> _Aim of the exercise_
Output, please, exactly those lines of the listing that come before the line with "track T1 -/", along with that line itself.

Exercise inputs Start Marker

-- ==== Sys2Proof/Tests/Slice0.lean ====
section
/-! SUPPORT. Tests: the checks of WellFormed, the manual's worked figures, and for each statement with hypotheses a concrete
state and operands that meet them. Each test is one step, or one operation, on a small yard. -/

namespace Sys2Proof.Tests

open Sys2Proof Sys2Proof.Machine Sys2Proof.Spec

set_option Elab.async false

/-! ## A small yard: the root P0 alone, N to T0 and R to the reject track T1 -/

/-- P0: 60 m of approach, 900 ms throw, grade 20, each leg its own fallback. -/
def config : PointConfig :=
  { isRoot := true, normal := .track 0, reverse := .track 1, dApp := 6000, tThrow := 900, grade := 20,
    nFallback := some 0, rFallback := some 1, stall := 60 }

/-- The ladder of the small yard. -/
def ladder : Ladder :=
  { points := Table.put (Table.fill 40 none) 0 (some config), consts := { Constants.reset with reject := some 1 } }

/-- The roles of F0 to F11: the sensors of heads 0 to 3, the detection of P0, the stop input, a freeze key. -/
def roles : List Role :=
  [.sensorA 0, .sensorB 0, .sensorA 1, .sensorB 1, .sensorA 2, .sensorB 2, .sensorA 3, .sensorB 3, .detectN 0,
   .detectR 0, .stop, .freezeKey 0]

/-- The lines of the small yard; P0 detects N. -/
def lines : Table 256 Line :=
  Table.tab (fun i => { Line.reset with role := roles.getD i.val .unused, filtered := i.val == 8 })

/-- A CLEAR section. -/
def clearSection : Section :=
  { state := .clear, count := 0, occupants := [], stallTimer := none, stallFlag := false, stallLimit := 60, cause := none }

/-- A section that holds an axle of the cut in S0, its stall timer set for 600000. -/
def occupied : Section :=
  { clearSection with state := .occupied, count := 1, occupants := [{ slot := 0, entered := 1, exited := 0 }],
                      stallTimer := some 600000 }

/-- P0 PROVED in N. -/
def point : Point := { state := .proved .N, barred := false, detectN := true, detectR := false }

/-- The yard in a mode, both sections CLEAR and nothing on the ladder. -/
def yard (m : Mode) : Yard :=
  { Yard.reset with
      lead := some clearSection, sections := Table.put (Table.fill 40 none) 0 (some clearSection),
      points := Table.put (Table.fill 40 none) 0 (some point), plans := Table.put (Table.fill 40 none) 0 (some Plan.idle),
      control := { ModeControl.reset with mode := m } }

/-- The part with a yard, its four heads IDLE. -/
def part (y : Yard) : State :=
  { State.reset with
      ladder := ladder, lines := lines, yard := y,
      heads := Table.tab (fun h => if h.val < 4 then { Head.off with state := .idle } else Head.off) }

/-- The part before COMMISSION. -/
def before : State := { part Yard.reset with heads := Table.fill 82 Head.off }

/-- The part with the lines of `f` changed. -/
def withLine (i : LineIx) (f : Line → Line) (s : State) : State :=
  { s with lines := Table.put s.lines i (f (Table.look s.lines i)) }

/-- A cut of 4 axles for T0. -/
def cut (st : CutState) (x : Option Started) : Cut :=
  { number := 501, dest := .track 0, axles := 4, state := st, started := x, actual := none }

/-- The fields of a cut under way to T0. -/
def under (progress crestAxles inTrack : Nat) : Started :=
  { order := 1, resolved := 0, cause := none, route := [(0, .N)], progress := progress, crestAxles := crestAxles,
    inTrack := inTrack, speed := none, diversions := [], coupled := none, short := none, hazard := false }

/-- A record in S0. -/
def holding (r : Record) (y : Yard) : Yard := { y with slots := Table.put y.slots 0 (some r) }

/-- A PENDING cut at the head of the list. -/
def listed (m : Mode) : Yard := { holding (.cut (cut .pending none)) (yard m) with pendingList := [0] }

/-- The cut of S0 ROLLING toward P0, at the head of its queue, its axles reserved on T0. -/
def rolling : Yard :=
  { holding (.cut (cut .rolling (some (under 0 4 0)))) (yard .humping) with
      lead := some occupied,
      queues := Table.put (Table.fill 40 []) 0 [{ slot := 0, instant := 1000, interval := 300, longAgo := false }],
      tracks := Table.put Yard.reset.tracks 0 { capacity := 0, fill := 0, reserved := 4 } }

/-- P0 in a state. -/
def pointAt (st : PointState) (y : Yard) : Yard :=
  { y with points := Table.put y.points 0 (some { point with state := st }) }

/-- P0 MOVING from N to R, its slot taken and its reverse line energised. -/
def moving : Yard :=
  { pointAt (.moving .R .N 9000 .deadline) (yard .humping) with
      slotsInUse := 1, drive := Table.put (Table.fill 80 false) 1 true }

/-- P0 RETURNING to N. -/
def returning : Yard :=
  { pointAt (.returning .N 18000 .deadline) (yard .humping) with
      slotsInUse := 1, drive := Table.put (Table.fill 80 false) 0 true }

/-- P0's deadline entry of the cut in S0, at 114000. -/
def waiting : Yard :=
  { rolling with waiting := [{ point := 0, target := .N, claim := .deadline 114000 0 }] }

/-- The cut of S0 ROLLING toward the reject track T1 by the reverse leg of P0, at the head of P0's queue with an approach
instant, the section of P0 clear. -/
def against (since : Instant) : Yard :=
  { holding (.cut { cut .rolling (some { under 0 4 0 with resolved := 1, route := [(0, .R)] }) with dest := .track 1 })
      (yard .humping) with
      lead := some occupied,
      queues := Table.put (Table.fill 40 []) 0 [{ slot := 0, instant := since, interval := 300, longAgo := false }],
      tracks := Table.put Yard.reset.tracks 1 { capacity := 0, fill := 0, reserved := 4 } }

/-- P0's section with another record. -/
def areaAt (x : Section) (y : Yard) : Yard := { y with sections := Table.put y.sections 0 (some x) }

/-- P0's queue with other entries. -/
def queued (l : List QueueEntry) (y : Yard) : Yard := { y with queues := Table.put y.queues 0 l }

/-- A DISTURBED section with a raw count. -/
def disturbed (n : Nat) : Section := { clearSection with state := .disturbed, count := n, cause := some .headFault }

/-- A ladder of two points: the root P0, N to P1 and R to the reject track T1; P1, N to T0 and R to T2. -/
def twoPoints : Ladder :=
  { ladder with
      points :=
        Table.put (Table.put (Table.fill 40 none) 0 (some { config with normal := .point 1 })) 1
          (some { config with isRoot := false, reverse := .track 2, rFallback := some 2 }) }

/-- The environment of an event at an instant in a ladder. -/
def env (t : Instant) (l : Ladder) : Env := { now := t, ladder := l }

/-- A state at an instant. -/
def at_ (t : Instant) (s : State) : State := { s with clock := t }

/-! ## WellFormed: each check refuses an ill-formed command -/

theorem test_wellFormed_refuses_ack_without_reasons : WellFormed (.ack 0 0 []) = false := by decide +kernel
theorem test_wellFormed_refuses_ack_with_eight_reasons :
    WellFormed (.ack 0 0 [1, 2, 3, 4, 5, 6, 7, 1]) = false := by decide +kernel
theorem test_wellFormed_refuses_discarded_good_frame :
    WellFormed (.requestDiscarded [0x60, 0x00, 0x66]) = false := by decide +kernel
theorem test_wellFormed_accepts_ack_at_its_bounds :
    WellFormed (.ack 0 0 [1]) = true ∧ WellFormed (.ack 0 0 [1, 2, 3, 4, 5, 6, 7]) = true := by decide +kernel

/-! ## The manual's worked figures -/

/-- Section 11.6: READ DEVICE is 60 00 66; R183: the NO_RESPONSE frame. -/
theorem test_check_bytes : crc8 [0x60, 0x00] = 0x66 ∧ crc8 [0xFF, 0x00, 0x00] = 0x00 ∧
    State.reset.link.response.frame = [0xFF, 0x00, 0x00, 0x00] := by decide +kernel
theorem test_frame_spells_read_device : commandOfTransfer [0x60, 0x00, 0x66] = .readDevice := by decide +kernel
theorem test_bad_check_byte_is_discarded :
    commandOfTransfer [0x60, 0x00, 0x67] = .requestDiscarded [0x60, 0x00, 0x67] := by decide +kernel
theorem test_table_rows_give_no_bits : decodeTableWord 8 0x60 = none := by decide +kernel

/-- Section 8.7: 300 ticks at a point of 6000 cm, 900 ms, grade 20. -/
theorem test_throw_test_figures :
    throwTest Constants.reset config { slot := 0, instant := 400000, interval := 300, longAgo := false } 515000 =
      { speed := 4000, allowed := 4800, arrival := 12500, margin := 11300, deadline := 513000, pass := false,
        at_ := 515000 } := by decide +kernel
/-- R145: the test passes at the deadline itself and fails 0.1 ms after it. -/
theorem test_throw_test_boundary :
    (throwTest Constants.reset config { slot := 0, instant := 400000, interval := 300, longAgo := false } 513000).pass = true ∧
    (throwTest Constants.reset config { slot := 0, instant := 400000, interval := 300, longAgo := false } 513001).pass =
      false := by decide +kernel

Exercise inputs End Marker

> _Written answer_
-- ==== Sys2Proof/Tests/Slice0.lean ====
section
/-! SUPPORT. Tests: the checks of WellFormed, the manual's worked figures, and for each statement with hypotheses a concrete
state and operands that meet them. Each test is one step, or one operation, on a small yard. -/

namespace Sys2Proof.Tests

open Sys2Proof Sys2Proof.Machine Sys2Proof.Spec

set_option Elab.async false

/-! ## A small yard: the root P0 alone, N to T0 and R to the reject track T1 -/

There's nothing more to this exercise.